Раз уж я заговорил об Индии, то нужно выйти за пределы литературы. Я очень интересовался современной историей Индии, старался прочесть всё, что можно. Ганди, Неру были моими любимыми героями. Вся их деятельность представлялась мне воплощением толстовских идей, да я и помнил, что молодой Ганди был адресатом толстовского «Письма индусу». Ненасильственная революция – как это замечательно, как отлично от нашей гражданской войны!
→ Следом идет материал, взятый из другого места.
/-- Which actions write `fault_code` (R34). -/
theorem perform_faultCode (a : Action) (s t : State) (h : perform a s = .next t) (hne : t.faultCode ≠ s.faultCode) :
    a = .reset ∨ ∃ p, a = .command p ∧ s.faultCode = 0x00#8 ∧ newResponse p s t = some 0xFF000000#32 ∧
      (t.faultCode = 0x01#8 ∨ t.faultCode = 0x02#8 ∨ t.faultCode = 0x03#8) := by
  cases perform_effect a s t h with
  | command p w t hw he =>
    obtain hsame | hraised := he.faultCode_eq
    · exact absurd hsame hne
    · exact .inr ⟨p, rfl, hraised⟩
  | reset => exact .inl rfl
  | none => exact absurd rfl hne
  | syncT => exact absurd (syncTail_faultCode s) hne
  | syncH => exact absurd (syncHead_faultCode s) hne
  | quiesce => exact absurd rfl hne
  | resume => exact absurd rfl hne

/-- Settles O29: the writers of `fault_code` are RESET and fault entry, and fault entry finds it 0. -/
theorem faultCodeIsSticky : Obligations.FaultCodeIsSticky := by
  intro a s t h
  refine ⟨?_, fun hnreset hfaulted => ?_, perform_faultCode a s t h⟩
  · rintro rfl
    cases h
    exact hostReset_faultCode s
  · by_contra hne
    obtain hreset | ⟨_, _, hzero, _⟩ := perform_faultCode a s t h hne
    · exact hnreset hreset
    · exact hfaulted hzero

/-- Which commands write an index, a view or the enable (R25, R26). -/
theorem CommandEffect.writers {p : Port} {w : CmdWord} {s t : State} (he : CommandEffect p w s t)
    (hw : fetch p s = some w) :
    (t.head ≠ s.head → p = .P ∨ (p = .C ∧ fetch .C s = some 0x5000#16 ∧ s.pEn = false ∧ t.head = 0)) ∧
    (t.tail ≠ s.tail → p = .C) ∧
    (t.tailViewP ≠ s.tailViewP → s.cfg.viewMode = .lagging ∧ t.tailViewP = 0 ∧
      p = .C ∧ fetch .C s = some 0x5000#16 ∧ s.pEn = false) ∧
    (t.headViewC ≠ s.headViewC → s.cfg.viewMode = .lagging ∧ t.headViewC = 0 ∧
      p = .C ∧ fetch .C s = some 0x5000#16 ∧ s.pEn = false) := by
  refine ⟨fun hne => ?_, he.tail_eq.resolve_left, fun hne => ?_, fun hne => ?_⟩
  · obtain hsame | hP | ⟨⟨rfl, rfl, hq⟩, h0⟩ := he.head_eq
    · exact absurd hsame hne
    · exact .inl hP
    · exact .inr ⟨rfl, hw, hq, h0⟩
  · obtain ⟨hsame, -⟩ | ⟨⟨rfl, rfl, hq⟩, hlag, h0, -⟩ := he.views_eq
    · exact absurd hsame hne
    · exact ⟨hlag, h0, rfl, hw, hq⟩
  · obtain ⟨-, hsame⟩ | ⟨⟨rfl, rfl, hq⟩, hlag, -, h0⟩ := he.views_eq
    · exact absurd hsame hne
    · exact ⟨hlag, h0, rfl, hw, hq⟩

/-- Settles O42: each action's writes, element by element. -/
theorem eachIndexHasOneWriter : Obligations.EachIndexHasOneWriter := by
  intro a s t h
  cases perform_effect a s t h with
  | none => simp
  | command p w t hw he =>
    obtain ⟨hhead, htail, htv, hhv⟩ := he.writers hw
    refine ⟨fun hne => ?_, fun hne => .inr (congrArg _ (htail hne)), fun hne => ?_, fun hne => ?_,
      fun hne => absurd he.pEn_eq hne⟩
    · obtain rfl | ⟨rfl, hclear⟩ := hhead hne
      · exact .inr (.inl rfl)
      · exact .inr (.inr ⟨rfl, hclear⟩)
    · obtain ⟨hlag, h0, rfl, hclear⟩ := htv hne
      exact ⟨hlag, .inr ⟨h0, .inr ⟨rfl, hclear⟩⟩⟩
    · obtain ⟨hlag, h0, rfl, hclear⟩ := hhv hne
      exact ⟨hlag, .inr ⟨h0, .inr ⟨rfl, hclear⟩⟩⟩
  | syncT =>
    cases hen : syncTEnabled s with
    | false => simp [syncTail_of_not_enabled s hen]
    | true => simp [syncTail_of_enabled s hen, ((syncTEnabled_iff s).1 hen).1]
  | syncH =>
    cases hen : syncHEnabled s with
    | false => simp [syncHead_of_not_enabled s hen]
    | true => simp [syncHead_of_enabled s hen, ((syncHEnabled_iff s).1 hen).1]
  | reset => cases hm : s.cfg.viewMode <;> simp [hm]
  | quiesce => simp
  | resume => simp

end Sys2Proof.Machine
end

section
/-! PROOFS. 10_state.md: the two view modes. What a port sees in each (R26), that it sees nothing else of the other
port's index, and that a `lagging` block can follow a `coherent` one (D5). -/

namespace Sys2Proof.Machine

open Sys2Proof

/-! ### What the views read -/

theorem readTailView_lagging (s : State) (h : s.cfg.viewMode = .lagging) : readTailView s = s.tailViewP := by
  simp [readTailView, h]

theorem readHeadView_lagging (s : State) (h : s.cfg.viewMode = .lagging) : readHeadView s = s.headViewC := by
  simp [readHeadView, h]

theorem readTailView_coherent (s : State) (h : s.cfg.viewMode = .coherent) : readTailView s = s.tail := by
  simp [readTailView, h]

theorem readHeadView_coherent (s : State) (h : s.cfg.viewMode = .coherent) : readHeadView s = s.head := by
  simp [readHeadView, h]

/-- The counts a port answers depend on the parameters and on the two indices it sees. -/
theorem counts_congr (p : Port) (s u : State) (hcfg : u.cfg = s.cfg) (hseen : indicesSeen p u = indicesSeen p s) :
    availOn p u = availOn p s ∧ freeOn p u = freeOn p s := by
  have havail : availOn p u = availOn p s := by simp only [availOn, hseen, hcfg]
  exact ⟨havail, by simp only [freeOn, havail, hcfg]⟩

/-! ### The other port's index behind the view (R25, R26) -/

section

variable {w : CmdWord} {s t : State} (hlag : s.cfg.viewMode = .lagging) (x : Nat)

include hlag

/-- A command on port P has the same effect whatever the live `tail` is. -/
theorem CommandEffect.set_tail (he : CommandEffect .P w s t) :
    CommandEffect .P w { s with tail := x } { t with tail := x } := by
  have hview : readTailView { s with tail := x } = readTailView s := by
    rw [readTailView_lagging s hlag, readTailView_lagging { s with tail := x } hlag]
  have hfull : fullSeen { s with tail := x } = fullSeen s := by simp only [fullSeen, hview]
  have hcounts := counts_congr .P s { s with tail := x } rfl (by simp only [indicesSeen, hview])
  cases he with
  | held h => exact .held h
  | faulted h hf => exact .faulted h hf
  | raised hr c hc => exact .raised (s := { s with tail := x }) hr c hc
  | putFull hr hp b hd hf => exact .putFull hr rfl b hd (hfull.trans hf)
  | put hr hp b hd hf hh => exact .put (s := { s with tail := x }) hr rfl b hd (hfull.trans hf) hh
  | count hr n hd => exact .count (s := { s with tail := x }) hr n (by rwa [hcounts.1, hcounts.2])
  | getEmpty _ hp => cases hp
  | get _ hp => cases hp
  | clear _ hp => cases hp
  | crcInit _ hp => cases hp
  | crcFeed _ hp => cases hp
  | crcRead _ hp => cases hp
  | crcCheckOk _ hp => cases hp
  | crcCheckMismatch _ hp => cases hp

/-- A command on port C other than CLEAR has the same effect whatever the live `head` is. -/
theorem CommandEffect.set_head (hw : w ≠ 0x5000#16) (he : CommandEffect .C w s t) :
    CommandEffect .C w { s with head := x } { t with head := x } := by
  have hview : readHeadView { s with head := x } = readHeadView s := by
    rw [readHeadView_lagging s hlag, readHeadView_lagging { s with head := x } hlag]
  have hempty : emptySeen { s with head := x } = emptySeen s := by simp only [emptySeen, hview]
  have hcounts := counts_congr .C s { s with head := x } rfl (by simp only [indicesSeen, hview])
  cases he with
  | held h => exact .held h
  | faulted h hf => exact .faulted h hf
  | raised hr c hc => exact .raised (s := { s with head := x }) hr c hc
  | getEmpty hr hp hd he => exact .getEmpty hr rfl hd (hempty.trans he)
  | get hr hp hd he ht => exact .get (s := { s with head := x }) hr rfl hd (hempty.trans he) ht
  | count hr n hd => exact .count (s := { s with head := x }) hr n (by rwa [hcounts.1, hcounts.2])
  | clear hr hp hd => exact absurd (eq_of_decode_clear _ _ _ hd) hw
  | putFull _ hp => cases hp
  | put _ hp => cases hp
  | crcInit _ hp => cases hp
  | crcFeed _ hp => cases hp
  | crcRead _ hp => cases hp
  | crcCheckOk _ hp => cases hp
  | crcCheckMismatch _ hp => cases hp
Я бредил индийскими терминами: «ахимса», «сатьягракха». А ведь «ахимса» это и есть «непротивление злу насилием», и разница в длительности звучания подчёркивает близость этого понятия индийскому мышлению. Мои представления о врождённом индийском неприятии насилия были поколеблены только когда я прочёл, кажется, у Ананда рассказ о взаимных индусских и мусульманских погромах.
Начав с Индии, я скоро перешёл на Китай и Японию – их древние сказки, новеллы и поэзию. Непередаваемое очарование далёких цивилизаций. В ту пору их издавали совсем мало, я читал в основном издания 1930-х годов. Тот особый стиль перевода, благодаря которому мы сегодня распознаём китайскую поэзию, был выработан значительно позже, главным образом Гитовичем. В переводах 30-х годов она звучала по-другому, но тоже прекрасно, читатель может оценить:
Когда такие забытые люди
За гранью небесного круга
Сойдутся, то разве помехою будет,
Что прежде не знали друг друга?
Это «Лютня» Бо Цзюй-и в переводе Шуцкого.
Чуть позже в связи с походом по Памиро-Алаю я увлёкся и персидской (в советской терминологии «ирано-таджикской») поэзией.
А кроме литературы было ещё искусство. Музей восточного искусства недалеко от Курского вокзала был одним из моих любимых, и я нередко любовался там китайскими вазами, статуэтками из нефрита, индийской эмалью, персидскими миниатюрами.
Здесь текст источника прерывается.